GEOSCIENCE DATA VISUALISATION IN 3D – AN APPLICATION AT A CONTAMINATED LAND SITE

Forecasting the spatial characteristics of contaminants in the sub-surface is an essential prerequisite in planning and designing a method for remediation. The distribution of these contaminants in the sub-surface is often largely controlled by the type and architecture of the geology. Understanding the relationships between the geology and contaminants can be used to optimise further site investigation and plan remediation strategies. Here we present a method to visualise geology and contaminant distribution in 3D.

The study was undertaken at the Source Area BioREmediation (SABRE) research site in the UK, which is the focus of a major four-year international research programme investigating the in-situ enhance bioremediation of a dense non-aqueous phase liquid (DNAPL) chlorinated solvent source zone. The site is characterised by a shallow superficial sand and gravel aquifer underlain by a low permeability mudstone. A trichloroethene (TCE) source zone, associated with a former manufacturing facility, is distributed across much of the research site. The principal objectives of this phase of the study were to identify the geology, and lithological variability, across the site; and to delineate the contaminant source distribution.

The GSI3D (Geological Surveying and Investigation in 3 Dimensions; © INSIGHT Geologische Softwaresysteme GmbH) modelling package was used to reconstruct and visualise the site geology and integrate contaminant data on a point basis.
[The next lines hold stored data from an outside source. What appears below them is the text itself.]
-- ==== Sys2Proof/Laws/Memory.lean ====
section
/-! SUPPORT. Sparse maps, the form of every memory, store and table of the model: what a read gives after a write, and that
every operation keeps the canonical form. -/

namespace Sys2Proof.Machine

/-! ## Reads after writes -/

@[simp] theorem mget_mins_same {α : Type} (d : α) (m : SMap α) (k : Nat) (v : α) : mget d (mins m k v) k = v := by
  induction m with
  | nil => simp [mins, mget]
  | cons e r ih =>
    obtain ⟨j, w⟩ := e
    unfold mins
    split
    · simp [mget]
    · split
      · simp [mget]
      · simp [mget, ih, Ne.symm ‹¬k = j›]
theorem mget_mins_other {α : Type} (d : α) (m : SMap α) (k i : Nat) (v : α) (h : i ≠ k) : mget d (mins m k v) i = mget d m i := by
  induction m with
  | nil => simp [mins, mget, Ne.symm h]
  | cons e r ih =>
    obtain ⟨j, w⟩ := e
    unfold mins
    split
    · simp [mget, Ne.symm h]
    · split
      · subst k; simp [mget, Ne.symm h]
      · simp [mget, ih]
theorem mget_mdel_other {α : Type} (d : α) (m : SMap α) (k i : Nat) (h : i ≠ k) : mget d (mdel m k) i = mget d m i := by
  induction m with
  | nil => rfl
  | cons e r ih =>
    obtain ⟨j, w⟩ := e
    unfold mdel
    split
    · subst j; simp [mget, Ne.symm h]
    · simp [mget, ih]
theorem mget_absent {α : Type} (d : α) (m : SMap α) (k : Nat) (h : ∀ e ∈ m, e.1 ≠ k) : mget d m k = d := by
  induction m with
  | nil => rfl
  | cons e r ih =>
    obtain ⟨j, w⟩ := e
    have hj : j ≠ k := h (j, w) (by simp)
    simp [mget, hj, ih fun e he => h e (by simp [he])]
theorem mget_mdel_same {α : Type} [DecidableEq α] (d : α) (m : SMap α) (k : Nat) (h : SMap.wf d m) : mget d (mdel m k) k = d := by
  induction m with
  | nil => rfl
  | cons e r ih =>
    obtain ⟨j, w⟩ := e
    obtain ⟨hp, hd⟩ := h
    rw [List.pairwise_cons] at hp
    unfold mdel
    split
    · subst j
      exact mget_absent d r k fun e he => Nat.ne_of_gt (hp.1 e he)
    · simp [mget, ‹¬j = k›, ih ⟨hp.2, fun e he => hd e (by simp [he])⟩]
/-- A read of another key gives what it gave. -/
theorem mget_mset_other {α : Type} [DecidableEq α] (d : α) (m : SMap α) (k i : Nat) (v : α) (h : i ≠ k) :
    mget d (mset d m k v) i = mget d m i := by
  unfold mset
  split
  · exact mget_mdel_other d m k i h
  · exact mget_mins_other d m k i v h
/-- A read of the written key gives the value. -/
theorem mget_mset_same {α : Type} [DecidableEq α] (d : α) (m : SMap α) (k : Nat) (v : α) (h : SMap.wf d m) :
    mget d (mset d m k v) k = v := by
  unfold mset
  split
  · subst v; exact mget_mdel_same d m k h
  · simp
/-- So it does in any map, where the value is not the default. -/
theorem mget_mset_ne {α : Type} [DecidableEq α] (d : α) (m : SMap α) (k : Nat) (v : α) (h : v ≠ d) : mget d (mset d m k v) k = v := by
  simp [mset, h]

/-! ## The canonical form -/

theorem mem_mins {α : Type} (m : SMap α) (k : Nat) (v : α) (e : Nat × α) (h : e ∈ mins m k v) : e = (k, v) ∨ e ∈ m := by
  induction m with
  | nil => simpa [mins] using h
  | cons x r ih =>
    obtain ⟨j, w⟩ := x
    unfold mins at h
    split at h
    · rcases List.mem_cons.1 h with h | h
      · exact .inl h
      · exact .inr h
    · split at h
      · rcases List.mem_cons.1 h with h | h
        · exact .inl h
        · exact .inr (by simp [h])
      · rcases List.mem_cons.1 h with h | h
        · exact .inr (by simp [h])
        · rcases ih h with h | h
          · exact .inl h
          · exact .inr (by simp [h])
theorem mem_mdel {α : Type} (m : SMap α) (k : Nat) (e : Nat × α) (h : e ∈ mdel m k) : e ∈ m := by
  induction m with
  | nil => exact h
  | cons x r ih =>
    obtain ⟨j, w⟩ := x
    unfold mdel at h
    split at h
    · simp [h]
    · rcases List.mem_cons.1 h with h | h
      · simp [h]
      · simp [ih h]
theorem mins_wf {α : Type} [DecidableEq α] (d : α) (m : SMap α) (k : Nat) (v : α) (h : SMap.wf d m) (hv : v ≠ d) :
    SMap.wf d (mins m k v) := by
  refine ⟨?_, fun e he => ?_⟩
  · obtain ⟨hp, -⟩ := h
    induction m with
    | nil => simp [mins]
    | cons x r ih =>
      obtain ⟨j, w⟩ := x
      rw [List.pairwise_cons] at hp
      unfold mins
      split
      · refine List.pairwise_cons.2 ⟨fun e he => ?_, List.pairwise_cons.2 hp⟩
        rcases List.mem_cons.1 he with rfl | he
        · assumption
        · exact Nat.lt_trans ‹k < j› (hp.1 e he)
      · split
        · subst k; exact List.pairwise_cons.2 hp
        · refine List.pairwise_cons.2 ⟨fun e he => ?_, ih hp.2⟩
          rcases mem_mins r k v e he with rfl | he
          · show j < k; omega
          · exact hp.1 e he
  · rcases mem_mins m k v e he with rfl | he
    · exact hv
    · exact h.2 e he
theorem mdel_wf {α : Type} [DecidableEq α] (d : α) (m : SMap α) (k : Nat) (h : SMap.wf d m) : SMap.wf d (mdel m k) := by
  refine ⟨?_, fun e he => h.2 e (mem_mdel m k e he)⟩
  obtain ⟨hp, -⟩ := h
  induction m with
  | nil => simp [mdel]
  | cons x r ih =>
    obtain ⟨j, w⟩ := x
    rw [List.pairwise_cons] at hp
    unfold mdel
    split
    · exact hp.2
    · exact List.pairwise_cons.2 ⟨fun e he => hp.1 e (mem_mdel r k e he), ih hp.2⟩
/-- A write keeps the canonical form. -/
theorem mset_wf {α : Type} [DecidableEq α] (d : α) (m : SMap α) (k : Nat) (v : α) (h : SMap.wf d m) : SMap.wf d (mset d m k v) := by
  unfold mset
  split
  · exact mdel_wf d m k h
  · exact mins_wf d m k v h ‹_›
/-- Writing bytes keeps the canonical form. -/
theorem mwrite_wf (m : SMap Byte) (a : Nat) (b : Bytes) (h : SMap.wf 0 m) : SMap.wf 0 (mwrite m a b) := by
  induction b generalizing m a with
  | nil => exact h
  | cons x r ih => exact ih _ _ (mset_wf 0 m a x h)
/-- Zeroising by a filter keeps the canonical form. -/
theorem filter_wf {α : Type} [DecidableEq α] (d : α) (m : SMap α) (p : Nat × α → Bool) (h : SMap.wf d m) : SMap.wf d (m.filter p) :=
  ⟨h.1.filter _, fun e he => h.2 e (List.mem_filter.1 he).1⟩
theorem mdrop_wf {α : Type} [DecidableEq α] (d : α) (m : SMap α) (a b : Nat) (h : SMap.wf d m) : SMap.wf d (mdrop m a b) :=
  filter_wf d m _ h

/-! ## Bytes -/

/-- A byte outside the written ones reads as before. -/
theorem mget_mwrite_outside (m : SMap Byte) (a i : Nat) (b : Bytes) (h : i < a ∨ a + b.length ≤ i) :
    mget 0 (mwrite m a b) i = mget 0 m i := by
  induction b generalizing m a with
  | nil => rfl
  | cons x r ih =>
    simp only [List.length_cons] at h
    show mget 0 (mwrite (mset 0 m a x) (a + 1) r) i = _
    rw [ih _ _ (by omega), mget_mset_other 0 m a i x (by omega)]
/-- A written byte reads as written. -/
theorem mget_mwrite_inside (m : SMap Byte) (a i : Nat) (b : Bytes) (hm : SMap.wf 0 m) (h : i < b.length) :
    mget 0 (mwrite m a b) (a + i) = b[i] := by
  induction b generalizing m a i with
  | nil => simp at h
  | cons x r ih =>
    show mget 0 (mwrite (mset 0 m a x) (a + 1) r) (a + i) = _
    cases i with
    | zero => rw [mget_mwrite_outside _ _ _ _ (by omega)]; simpa using mget_mset_same 0 m a x hm
    | succ n =>
      have hn : n < r.length := by simpa using h
      have := ih (mset 0 m a x) (a + 1) n (mset_wf 0 m a x hm) hn
      rw [show a + (n + 1) = a + 1 + n by omega, this]
      rfl
/-- Reading back what was written. -/
theorem mread_mwrite (m : SMap Byte) (a : Nat) (b : Bytes) (hm : SMap.wf 0 m) : mread (mwrite m a b) a b.length = b := by
  apply List.ext_getElem
  · simp [mread]
  · intro i h1 h2
    have := mget_mwrite_inside m a i b hm h2
    simpa [mread] using this
/-- The stores after reset are in canonical form: nothing is listed. -/
theorem reset_stores_wf : State.reset.tiles = [] ∧ (∀ k, (State.reset.hbms.get k).mem = []) ∧ State.reset.chans = [] := by
  refine ⟨rfl, ?_, rfl⟩
  decide

end Sys2Proof.Machine
end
The result of the study revealed a complex geological setting with the distribution of DNAPL largely controlled by the architecture of the contact between the gravels sequence and the underlying mudstones. The contaminant distribution was also controlled by subtle changes in grain size and permeability within litho-stratigraphic units. Uncertainty analysis of the 3D geological model gave a measure of our confidence in the model and identified where further site investigation was required to reduce uncertainty.

The method used for detailed 3D reconstruction and visualisation of the site data is presented and a method to assess the uncertainty of 3D geological models described. Recommendations for future applications and developments are also discussed.